Collected data entries
++++
-- ==== Sys2Proof/Machine/Fronthaul.lean ====
section
/-! DEFINITION. The fronthaul ports as the director and the radio rows use them: map entries, block floating point, the symbol
buffers' PRBs, and the C-plane messages of a step (08 R235–R246). -/

namespace Sys2Proof.Machine

def fhStatic (s : State) (p : Nat) : Bool := rdb s (fhReg p 0) 24
/-- Largest frame of the port. -/
def fhLimit (s : State) (p : Nat) : Nat := if rdb s (fhReg p 0) 11 then 9022 else 1522
def fhLinkUp (s : State) (p : Nat) : Bool := rdb s 0xD0000 p

/-- Mantissa width of a COMP code. -/
def compWidth (code : Nat) : Nat := match code with
  | 0 => 9 | 1 => 12 | 2 => 14 | _ => 16
/-- UL and DL widths of a port. -/
def ulWidth (s : State) (p : Nat) : Nat := compWidth (rdf s (fhReg p 4) 1 0)
def dlWidth (s : State) (p : Nat) : Nat := compWidth (rdf s (fhReg p 4) 3 2)

/-- The next sequence ID sent by a port for an eAxC ID and direction; the table's key (08 R243). -/
def seqKey (p : Nat) (eaxc : BitVec 16) (down : Bool) : Nat := (p * 65536 + eaxc.toNat) * 2 + bnat down
def seqNext (s : State) (p : Nat) (eaxc : BitVec 16) (down : Bool) : Byte :=
  BitVec.ofNat 8 (tabGet (fun _ => 0) s.radio.seqTx (seqKey p eaxc down))
def seqUse (p : Nat) (eaxc : BitVec 16) (down : Bool) (s : State) : State :=
  { s with radio := { s.radio with
      seqTx := tabSet (fun _ => 0) s.radio.seqTx (seqKey p eaxc down) ((tabGet (fun _ => 0) s.radio.seqTx (seqKey p eaxc down) + 1) % 256) } }

/-! ### Block floating point (08 R239–R241) -/

/-- The `w`-bit mantissas that bits spell, most significant bit first. -/
def mantissas (w : Nat) : Nat → List Bool → List Int
  | 0, _ => []
  | n + 1, bs => signedOf w (natMsb (bs.take w)) :: mantissas w n (bs.drop w)

/-- The bits of bytes, most significant first. -/
def msbBits (bs : List Byte) : List Bool := bs.flatMap fun b => bitsMsb 8 b.toNat

/-- A mantissa expanded by exponent `e`, and whether it clamped. -/
def bfpExpand (e : Nat) (m : Int) : Int × Bool :=
  let v := m * 2 ^ e
  (clampInt (-32768) 32767 v, decide (v < -32768) || decide (32767 < v))

/-- A received PRB: its 24 values and how many clamped. -/
def prbExpand (w : Nat) (param : Byte) (bs : List Byte) : List Int × Nat :=
  let l := (mantissas w 24 (msbBits bs)).map (bfpExpand (param.toNat % 16))
  (l.map Prod.fst, (l.filter Prod.snd).length)

/-- Bits of the shortest two's-complement form. -/
def bitlenInt (x : Int) : Nat := if 0 ≤ x then bitLen x.toNat + 1 else bitLen (-x - 1).toNat + 1

/-- Nearest integer to a quotient by 2^e, ties to even. -/
def halfEven (x : Int) (e : Nat) : Int :=
  let q := x / 2 ^ e
  let r := 2 * (x - q * 2 ^ e)
  if r < 2 ^ e then q else if 2 ^ e < r then q + 1 else if q % 2 = 0 then q else q + 1

/-- The 24 values of a PRB compressed to width `w`: the exponent, the mantissas and how many clamped. -/
def prbCompress (w : Nat) (xs : List Int) : Nat × List Int × Nat :=
  let e := (xs.map bitlenInt).foldl max 0 - w
  let ms := xs.map fun x => halfEven x e
  let lo : Int := -(2 ^ (w - 1))
  let hi : Int := 2 ^ (w - 1) - 1
  (e, ms.map (clampInt lo hi), (ms.filter fun m => decide (m < lo) || decide (hi < m)).length)

/-- A PRB as it is sent: udCompParam and the packed mantissas. -/
def prbBytes (w : Nat) (xs : List Int) : List Byte × Nat :=
  let c := prbCompress w xs
  (BitVec.ofNat 8 c.1 :: bytesMsb (3 * w) (c.2.1.flatMap fun m => bitsMsb w (m % 2 ^ w).toNat), c.2.2)

/-! ### PRBs of a symbol buffer (08 R244) -/

/-- Bit `k` of the bitmap of the buffer at `a`. -/
def prbSet (s : State) (a k : Nat) : Bool := (memByte s (a + k / 8)).getLsbD (k % 8)

/-- PRB `k` of the buffer at `a` is written, then its bit. -/
def putPrb (a k : Nat) (xs : List Int) (s : State) : State :=
  let t := memPut (a + 64 + 48 * k) (xs.flatMap fun x => leBytes 2 (x % 65536).toNat) s
  memPut (a + k / 8) [memByte t (a + k / 8) ||| BitVec.ofNat 8 (2 ^ (k % 8))] t

/-- The 24 values of PRB `k`. -/
def getPrb (s : State) (a k : Nat) : List Int := (List.range 24).map fun i => signedOf 16 (leNat (memRead s (a + 64 + 48 * k + 2 * i) 2))

/-! ### C-plane (08 R237, R238) -/

/-- filterIndex that the device sends on a map entry. -/
def filterOf (s : State) (w : Word) : BitVec 4 :=
  if w.getLsbD 26 then Config.prachFilter (sheetRaw s) (eaxcGrid w) (eaxcStream w) else 0

/-- udCompHdr: width code and method 1; 0 with static compression. -/
def compHdr (s : State) (p : Nat) (down : Bool) : Nat :=
  if fhStatic s p then 0 else (if down then dlWidth s p else ulWidth s p) % 16 * 16 + 1

/-- Header of a frame that port `p` sends: the radio unit's MAC, the port's own, and where tags are used the VID with the PCP of the channel; a
message of neither channel has no PCP of its own: a free value (R230, R232, R254; log 1). -/
def fhHeader (s : State) (p : Nat) (pcp : Option Nat) : FhHdr :=
  { dst := BitVec.ofNat 48 ((rd s (fhReg p 0x14)).toNat + 2 ^ 32 * rdf s (fhReg p 0x18) 15 0),
    src := BitVec.ofNat 48 (fhMac s p),
    tag := if rdb s (fhReg p 0) 2 then
        some (BitVec.ofNat 3 (pcp.getD (freshVal s).toNat), BitVec.ofNat 12 (rdf s (fhReg p 0) 23 12)) else none }

/-- Port `p` can transmit: it is enabled and its link is up (R231, R246). -/
def fhCanSend (s : State) (p : Nat) : Bool := fhPortEn s p && fhLinkUp s p

/-- A frame leaves port `p`; where its link is down it is dropped and counted, and a port with EN = 0 stays idle (R231, R246). -/
def fhSend (p : Nat) (o : Output) (s : State) : State :=
  if fhCanSend s p then emit o s else if fhPortEn s p then bump (fhReg p 0x38) 1 s else s

/-- A frame of an eAxC ID leaves: only a frame that is transmitted uses a sequence ID (R243). -/
def fhSendSeq (p : Nat) (eaxc : BitVec 16) (down : Bool) (o : Output) (s : State) : State :=
  if fhCanSend s p then seqUse p eaxc down (fhSend p o s) else fhSend p o s

/-- Beamforming weights under the downlink width of the port: a common exponent, the width and the mantissas (R238, R241). -/
def weightBlock (w : Nat) (xs : List Int) : Nat × Nat × List Int :=
  let c := prbCompress w xs
  (c.1, w, c.2.1)

/-- The section of an allocation on port `p`, of a carrier of `prbs` PRBs (R237, R238). -/
def sectionOf (s : State) (p prbs k : Nat) (a : Config.CAlloc) : CSection :=
  let wts := if catA s p ∨ a.weights = [] then none else some (weightBlock (dlWidth s p) a.weights)
  { id := BitVec.ofNat 12 k, rb := false, symInc := false, startPrb := a.startPrb, numPrb := if a.numPrb = 0 then prbs else a.numPrb,
    reMask := a.reMask, numSymbol := a.symbols, ef := wts.isSome || a.groups.isSome, beamId := if catA s p then 0 else a.beamId,
    ext := { weights := wts, groups := a.groups } }

/-- Sections of allocations, numbered from `k` on (log 103). -/
def sectionsOf (s : State) (p prbs : Nat) : Nat → List Config.CAlloc → List CSection
  | _, [] => []
  | k, a :: as => sectionOf s p prbs k a :: sectionsOf s p prbs (k + 1) as

/-- C-plane messages of a step for map entries. -/
def cplaneSends (c : Chain) (ix : Nat) : List Word → State → State
  | [], s => s
  | w :: ws, s =>
    let p := eaxcPort w
    let id : BitVec 16 := w.setWidth 16
    let down := decide (2 ≤ chainKind c.chain)
    let raw := match loadedNum s c.image with
      | some l => l.img.raw
      | none => []
    let b := Config.cplaneAllocs raw ix (slotWord c.grid.val c.sfn.toNat c.slot.toNat) id
    let mu := gridMu s c.grid.val
    let t3 := Config.prachTiming raw c.grid.val (eaxcStream w)
    let prach := decide (chainKind c.chain = 1)
    let o : Output := .fhCplane p (fhHeader s p (some (rdf s (fhReg p 0) 5 3))) id (seqNext s p id down) (if prach then 3 else 1) down 1
      (filterOf s w) (c.sfn.toNat % 256) (c.slot.toNat / 2 ^ mu) (c.slot.toNat % 2 ^ mu) b.1 (compHdr s p down)
      (if prach then some ⟨t3.1, t3.2.1, t3.2.2⟩ else none) (sectionsOf s p (prbCount s c.grid.val) 0 b.2)
    cplaneSends c ix ws (fhSendSeq p id down o s)

/-- At the cue of a C-plane step its messages go to the ports: one for each entry of the chain's grid, direction and channel. -/
def cplaneAt (c : Chain) (ix : Nat) (s : State) : State :=
  match loadedNum s c.image with
  | none => s
  | some l =>
    if Config.cplaneStep l.img.raw ix then
      cplaneSends c ix ((eaxcLive s).filter fun w => decide (eaxcGrid w = c.grid.val) &&
        decide (w.getLsbD 25 = decide (2 ≤ chainKind c.chain)) && decide (w.getLsbD 26 = decide (chainKind c.chain = 1))) s
    else s

end Sys2Proof.Machine
end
++++
Task directions =
Transcribe each line of the data above, unaltered, from the one where "def prbCompress (w" appears to the one where "let hi : Int := 2 ^ (w - 1) - 1" appears, inclusive of both.

Finished task =
def prbCompress (w : Nat) (xs : List Int) : Nat × List Int × Nat :=
  let e := (xs.map bitlenInt).foldl max 0 - w
  let ms := xs.map fun x => halfEven x e
  let lo : Int := -(2 ^ (w - 1))
  let hi : Int := 2 ^ (w - 1) - 1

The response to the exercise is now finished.